2005-02-25 Thread Bruce Momjian
Tom Lane wrote:
 Bruce used to try to describe our releases as being oriented towards some
 particular goal, but I always thought that these were after-the-fact
 descriptions that had nothing to do with the real development process.
 The truth is that individual developers work on what they feel like,
 or find interesting, or in some cases get paid to do.  But just as
 there's not a master plan, there's not really some guiding vision that
 in a particular release we are going to focus on X or Y or Z.

Right, my analysis was always after-the-fact in an attempt to put an
understandable story around the release features, nothing more.

-- 
  Bruce Momjian|  http://candle.pha.pa.us
  pgman@candle.pha.pa.us   |  (610) 359-1001
  +  If your life is a hard drive, |  13 Roberts Road
  +  Christ can be your backup.|  Newtown Square, Pennsylvania 19073

---(end of broadcast)---
TIP 7: don't forget to increase your free space map settings


Re: [HACKERS] Development schedule

2005-02-25 Thread Bruce Momjian
Tom Lane wrote:
 Marc G. Fournier [EMAIL PROTECTED] writes:
  Josh Berkus josh@agliodbs.com writes:
  I thought we were trying to get away from a midsummer feature freeze, due 
  to
  the general lack of personnel in that season?
 
  I concur with Josh on this ... that kinda wastes the 'two months of 
  summer' when ppl are really sporatically around, so no really testing will 
  get done ... I'd rather see a Sept 1st feature freeze, once most ppl are 
  back from holidays and are a bit more steady ... it means those working on 
  the big features have a few extra months to hammer out the kinks, and 
  those  testing are a bit more 'consistent/focused' then they are when they 
  are planning, or on, holidays ;)
 
 The thing is, if we target feature freeze for September then I think
 there is 0 chance of the 8.1 cycle being less than a year -- even with
 a fairly short feature freeze and beta cycle you're getting into
 December unless there are no slips at all.  And we tried and failed to
 release in December this last time; it's got the same
 people-aren't-paying-attention problem as the summer.
 
 If this were an ordinary devel cycle then I'd be fine with it running a
 year, but I think we really do need to plan for a shorter than normal
 cycle so we can clean up 8.0 kinks in a reasonably timely fashion.
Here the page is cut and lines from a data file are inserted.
-- ==== Sys2Proof/Machine/Modes.lean ====
section
/-! DEFINITION. Power domains, the start of rounds and the requested modes (R31 to R35, R39, R41, R428, R451, R452, R474,
R475, R532 to R535, R539, R540, R600, R601). -/

namespace Sys2Proof.Machine

/-! ### Power domains (R31, R32, R535) -/

/-- The domains that a domain depends on. -/
def domainNeeds (i : Nat) : List Nat :=
  if i = 0 then []
  else if i = 1 then [0]
  else if i < 10 then [1, 0x13, 0x0A, 0x0B]
  else if i = 0x0C then [1, 0x0B]
  else if i = 0x0B ∨ i = 0x0E ∨ i = 0x13 then [1]
  else if i = 0x11 then [1, 0x13, 0x10]
  else if i = 0x12 then [1, 0x13, 0x0A]
  else [1, 0x13]

/-- Whether every domain that domain i depends on is up. -/
def State.needsUp (s : State) (i : Nat) : Bool := (domainNeeds i).all s.domainUp
/-- Whether no domain that depends on domain i is up or powering. -/
def State.needersDown (s : State) (i : Nat) : Bool :=
  (List.range 20).all (fun j => !(domainNeeds j).contains i || !domainPresent s.variant j || s.nat (El.pdState j) == 0)

/-- Whether domain i is up, or down, once the requests accepted so far have taken effect. -/
def State.willBeUp (s : State) (i : Nat) : Bool :=
  match s.sys.pdWait.find? (fun e => e.1 % 32 == i) with
  | some e => e.2
  | none => s.nat (El.pdState i) != 0

/-- What the state allows of a write of `pd_on` (R32, R535): a request is judged on what the requests before it leave. -/
def State.pdStatus (s : State) (i v : Nat) : Status :=
  if v = 1 then (if (domainNeeds i).all s.willBeUp then .ok else .wrongState)
  else if (List.range 20).all (fun j => !(domainNeeds j).contains i || !domainPresent s.variant j || !s.willBeUp j) then .ok
  else .wrongState

/-! ### Units afresh (R35, R601) -/

/-- The readings of meters and loudness meters restart (R539, R601). -/
def isMeterReading (a : Nat) : Bool :=
  areaOf a == 0x1B && ((decide (objectOf a < 0xA00) && decide (elementOf a < 6)) ||
    (decide (0xC00 ≤ objectOf a) && decide (objectOf a < 0xE00) && decide (0x20 ≤ elementOf a)))
def State.clearMeters (s : State) : State :=
  { s with
    regs := s.regs.filter (fun e => !isMeterReading e.1)
    mix := { s.mix with lims := [], meters := [], louds := [] } }

/-- The gains that the dictionary holds (R86). -/
def State.xpBank (s : State) : Tab Int := (s.regs.filter (fun e => isXp e.1)).map (fun e => (e.1, e.2.toInt))

/-- MIX afresh (R601): dictionary gains, no ramp, limiters at 1, meters from zero; what is armed is pre-staged again (R95). -/
def State.freshMix (s : State) : State :=
  let r := s.mix.resv.filter (fun x => !x.begun && x.num.isNone)
  let s1 := ({ s with mix := { State.reset.mix with inEffect := s.xpBank, incoming := s.xpBank, resv := r, pubs := s.mix.pubs } } : State).clearMeters
  (s.disp.changes.filter (·.armed)).foldl (fun k c => k.prestage c) s1

/-- A cluster afresh: its image stays in effect (R601). -/
def State.freshCluster (s : State) (c : Nat) : State :=
  let s1 := (List.range 9).foldl (fun (k : State) j => k.setCore c j Core.cleared) s
  s1.setCluster c { Cluster.cleared with image := (s.cluster c).image }

/-- A serial port afresh: masks and gates as the dictionary holds them. -/
def State.freshPort (s : State) (p : Nat) : State :=
  let on (base bits : Nat) (t : Tab Gate) : Tab Gate :=
    (maskSlots bits).foldl (fun (q : Tab Gate) i => Tab.put (Gate.rest false) q (base + i) (Gate.rest true)) t
  ((s.setSapPort p { SapPort.fresh with
    rxMask := s.nat (El.spRxMask p)
    txMask := s.nat (El.spTxMask p)
    rxOn := s.nat (El.spRxOn p)
    txOn := s.nat (El.spTxOn p)
    gates := on 32 (s.nat (El.spTxOn p)) (on 0 (s.nat (El.spRxOn p)) []) }).setN (El.spApplyAt p) 0).showPort p

/-- Serial ports, trigger and rings afresh. -/
def State.freshSap (s : State) : State :=
  let s1 := (List.range s.variant.serialPorts).foldl (fun (k : State) p => k.freshPort p) s
  let s2 : State := { s1.setN El.sapStartState 0 with sap := { s1.sap with edgeAt := none, ringWait := [] } }
  (List.range 16).foldl (fun (k : State) r => k.applyRingRun r (k.nat (El.ringRun r))) s2

/-- The ASRC bank afresh. -/
def State.freshAsrc (s : State) : State :=
  let s1 : State := { s with sap := { s.sap with
    asrcFade := [], asrcLoss := [], asrcPos := [], asrcSeen := [], asrcRate := [], asrcIn := [], asrcHeld := [], asrcSince := []
    asrcReset := [], asrcFed := [] } }
  ((List.range 32).foldl (fun (k : State) g => k.setN (El.agState g) 0) s1).showAsrc

/-- Ports A and B with their streams afresh. -/
def State.freshNet (s : State) : State :=
  let s1 := (s.setNetPort 0 NetPort.fresh).setNetPort 1 NetPort.fresh
  let s2 := (s1.setAll [El.portLink 0, El.portLink 1, El.portRateNow 0, El.portRateNow 1, El.swLearned] 0)
  let s3 : State := { s2 with net := { s2.net with learned := [], rx := [] } }
  let s4 := s3.rxOn.foldl (fun (k : State) i => k.setN (El.rxState i) 1) s3
  s4.txOn.foldl (fun (k : State) j => (k.setN (El.txEnable j) 0).applyTxEnable j 1) s4

/-- Port M afresh. -/
def State.freshMgmt (s : State) : State := (s.setNetPort 2 NetPort.fresh).setAll [El.portLink 2, El.portRateNow 2] 0

/-- The coach links afresh. -/
def State.freshCoach (s : State) : State :=
  (List.range 4).foldl (fun (k : State) l =>
    ((k.setLink l Link.fresh).setN (El.lkRefusal l) 0).setN (El.lkState l)
      (if linkPresent s.variant l ∧ s.on (El.lkEnable l) then 1 else 0)) s

/-- References, PTP ports and pulse outputs afresh: free-run (R410, R413). -/
def State.freshTime (s : State) : State :=
  let s1 : State := { s with refs := { s.refs with
    href := [], ptp := [], coachSince := [], coachOk := [], prioSince := [], lockSince := none, freqHist := [], lockedAt := none
    pulses := [], freq := 0, integ := 0, steeredAt := 0 } }
  let s2 := s1.setAll [El.refSelected, El.timeState, El.dpllFreq, El.dpllPhaseErr] 0
  let s3 := (List.range 3).foldl (fun (k : State) p => k.setN (El.ptpState p) (if k.on (El.ptpEnable p) then 4 else 3)) s2
  let s4 := (List.range 0x28).foldl (fun (k : State) c => if isHref c then k.setAll [El.hrefState c, El.hrefPhase c] 0 else k) s3
  s4.showPulses.showQuality

/-- The channels of the power stage controller afresh. -/
def State.freshPsc (s : State) : State :=
  let s1 : State := { s with psc := [] }
  ((List.range 4).foldl (fun (k : State) g => k.setAll [El.pgFsw g, El.pgChannelsOn g] 0) s1).showAllPsc

/-- The rows of a channel that the repair record holds. -/
def State.recordRows (s : State) (ch : Nat) : List Nat :=
  s.flash.repair.filterMap (fun r => match r with
    | .row c x => if c = ch then some x else none
    | _ => none)

/-- A DRAM channel after training: the rows of the repair record are redirected (R455). -/
def State.freshChan (s : State) (ch : Nat) : State :=
  (s.setChan ch { Chan.fresh with entries := (s.recordRows ch).take 8 }).showChan ch

/-- The channels of a DRAM domain. -/
def domainChans (i : Nat) : List Nat := if i = 0x0B then [0, 1] else [2, 3]

/-- Whether an element is a scene's, or a staged image's: they are held in the engine area. -/
def isStaged (a : Nat) : Bool :=
  (areaOf a == 0x1C && decide (0x1000 ≤ objectOf a)) || (areaOf a == 0x1D && decide (0x10 ≤ objectOf a) && decide (objectOf a < 0x18) && elementOf a == 0)

/-- The scene library and the staged images are lost: their slots read empty. -/
def State.loseStaged (s : State) : State :=
  let s1 : State := { s with regs := s.regs.filter (fun e => !isStaged e.1) }
  (List.range 8).foldl (fun (k : State) c => if k.nat (El.imgState c) = 1 then k.setN (El.imgState c) 0 else k) s1

/-- What the DRAM of a domain held is lost. -/
def State.loseDram (s : State) (i : Nat) : State :=
  let gone (a : Nat) : Bool := match s.placeOf a with
    | none => true
    | some p => (domainChans i).contains p.1
  let lost (a : Nat) : Bool := decide (0x2000000000 ≤ a) &&
    (domainChans i).contains (Config.engineChan (a - 0x2000000000) % s.variant.dramChannels)
  ({ s with mem := { s.mem with
    dram := s.mem.dram.filter (fun e => !gone e.1)
    sram := s.mem.sram.filter (fun e => !lost e.1) } } : State).loseStaged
Let's see how much 8.0 cleanup we need.  At this point I haven't seen
any major things needing cleanup.

-- 
  Bruce Momjian|  http://candle.pha.pa.us
  pgman@candle.pha.pa.us   |  (610) 359-1001
  +  If your life is a hard drive, |  13 Roberts Road
  +  Christ can be your backup.|  Newtown Square, Pennsylvania 19073

---(end of broadcast)---
TIP 7: don't forget to increase your free space map settings


Re: [HACKERS] Development schedule

2005-02-25 Thread Tom Lane
Bruce Momjian pgman@candle.pha.pa.us writes:
 Tom Lane wrote:
 If this were an ordinary devel cycle then I'd be fine with it running a
 year, but I think we really do need to plan for a shorter than normal
 cycle so we can clean up 8.0 kinks in a reasonably timely fashion.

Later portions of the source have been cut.